The kind of digital video feedback I'd been playing with was superficially like a recurrent neural network. At each time step, the current frame of video would be computed from the last (and optionally, the current frame of an input video). There would first be some linear function from images to images, like translation or blurring; generally, each pixel would take on a linear combination of pixels in the last frame and input frame. Then, there would be some pixel-wise bounded nonlinearity to keep the process from blowing up, like wrapping around [0, 1] or sigmoid squashing. That's the architecture of an RNN. The only difference was that rather than represent the linear transformation as a big ol' parameter matrix, I would hand-craft it from a few sampling operations in a fragment shader. And instead of training by backpropagation to do some task, I would fiddle with it manually until it had visually interesting dynamics.

I might have stopped there and tried to make my video-RNN parameters trainable. But to do what? It was pretty clear I wouldn't make much headway on synthesis of natural video in two weeks, without experience in deep learning software frameworks, and without even a GPU to run on. I wanted a toy-sized problem which might still result in a cool interactive video process. So I came up with a different approach: rather than try to train a recurrent network I would train a feedforward convolutional network, then transplant its parameters into a still partially hand-constructed video process. I came up with a neat way to do that: my CNN would be arranged as an autoencoder. It would have an hourglass shape, moving information out of 2-D image space and into a dense vector representation (which I vaguely hoped would make the network implement a "hierarchy of abstraction"). This would mean that I could bolt an "abstraction dimension" onto the temporal and spatial dimensions of a video feedback process. The autoencoder would implement "texture sampling" from the "less abstract" layer below and "more abstract" layer above. Then I could fiddle with the dynamics by implementing something like "each layer approaches the previous time-step minus the layer above plus the layer below, squashed".

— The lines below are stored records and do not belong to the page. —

/-- With no record spilled, a write into any address spoils none. -/
@[simp] theorem spoilSpills_of_none {s : State} (h : s.sessions.all (fun x => x.recs.all (fun r => !r.spilled)) = true) (pa n : Nat) :
    s.spoilSpills pa n = s := by
  unfold State.spoilSpills
  rw [if_pos h]

theorem applyDeltas_keeps (u : UpdLine) : Keeps (fun s => s.applyDeltas u) := by
  intro s ok
  simp only [State.applyDeltas]
  generalize u.deltas = l
  induction l generalizing s with
  | nil => exact ok
  | cons p r ih => exact ih _ ⟨ok.1, ok.2.1, larderPut_wf _ _ ok.2.2⟩

theorem mergeOf_keeps (n line : Nat) : Keeps (fun s => s.mergeOf n line) := by
  intro s ok
  simp only [State.mergeOf]
  split
  · exact ok
  · exact hitWatch_keeps line _ (modCore_keeps _ _ _ (applyDeltas_keeps _ _ (spoilSpills_keeps _ _ s ok)))

theorem recall_keeps (line : Nat) : Keeps (fun s => s.recall line) :=
  fun s ok => foldl_keeps (fun s (c : Core) => s.mergeOf c.id line) (fun c => mergeOf_keeps c.id line) s.cores s ok

theorem resolve_keeps (line : Nat) : Keeps (fun s => s.resolve line) := by
  intro s ok
  simp only [State.resolve]
  split
  · exact ok
  · exact ⟨ok.1, ok.2.1, larderPut_wf _ _ ok.2.2⟩

theorem settle_keeps (line : Nat) : Keeps (fun s => s.settle line) := fun s ok => resolve_keeps line _ (recall_keeps line s ok)

theorem larderRead_keeps (pa n : Nat) : Keeps (fun s => (s.larderRead pa n).2) :=
  fun s ok => foldl_keeps State.settle settle_keeps (linesOf pa n) s ok

theorem larderWrite_keeps (pa : Nat) (bs : List Byte) : Keeps (fun s => s.larderWrite pa bs) := by
  intro s ok
  simp only [State.larderWrite]
  split
  · exact ok
  · have h := spoilSpills_keeps pa bs.length _ (foldl_keeps State.settle settle_keeps (linesOf pa bs.length) s ok)
    exact foldl_keeps State.hitWatch hitWatch_keeps _ _ ⟨h.1, h.2.1, larderPut_wf _ _ h.2.2⟩

theorem discardLine_keeps (line : Nat) : Keeps (fun s => s.discardLine line) := fun _ ok => ⟨ok.1, ok.2.1, SMap.wf_filter _ ok.2.2⟩

/-- Making room among a slice's shadows changes no store of bytes. -/
theorem roomOnChip_stores (s : State) (line : Nat) :
    (s.roomOnChip line).mem = s.mem ∧ (s.roomOnChip line).pantry = s.pantry ∧ (s.roomOnChip line).larder = s.larder := by
  simp only [State.roomOnChip]
  split
  · split <;> exact ⟨rfl, rfl, rfl⟩
  · exact ⟨rfl, rfl, rfl⟩

/-- A spilled line's return changes no store of bytes. -/
theorem backOnChip_stores (s : State) (line : Nat) :
    (s.backOnChip line).mem = s.mem ∧ (s.backOnChip line).pantry = s.pantry ∧ (s.backOnChip line).larder = s.larder := by
  simp only [State.backOnChip]
  split
  · exact ⟨rfl, rfl, rfl⟩
  · exact roomOnChip_stores s line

I almost bit off more than I could chew for a seminar project: my approach demanded that I design and train my own neural network with caffe and re-implement the forward pass with OpenGL and spend time exploring the resultant dynamics. I was able to train my autoencoders on CIFAR with some success, and I was able to make some singular boiling multicolored nonsense. But I didn't get the spectacular emergence of natural image qualities I hoped for.

Here's the GitHub, which includes a technical writeup, a jupyter notebook with the autoencoder experiments in it, and the (probably very brittle) source code for an openFrameworks app which runs the process interactively, optionally with webcam input. It's based on early 2015 versions of caffe and openFrameworks. I may still try to get the openFrameworks app running again and capture some video, for posterity.

A few months later deep dream came out. Deep dream does a similar thing: it iteratively alters an image using a pre-trained CNN to manifest natural image qualities. The trick to deep dream is that the mechanism is the same as training the network, optimizing inputs instead of parameters. Vanilla deep dream converges, but it's simple to make a dynamic version by incorporating infinite zoom or similar. Too bad I didn't get into the filter visualization papers for this project -- I failed to realize that backpropagation could do exactly what I wanted!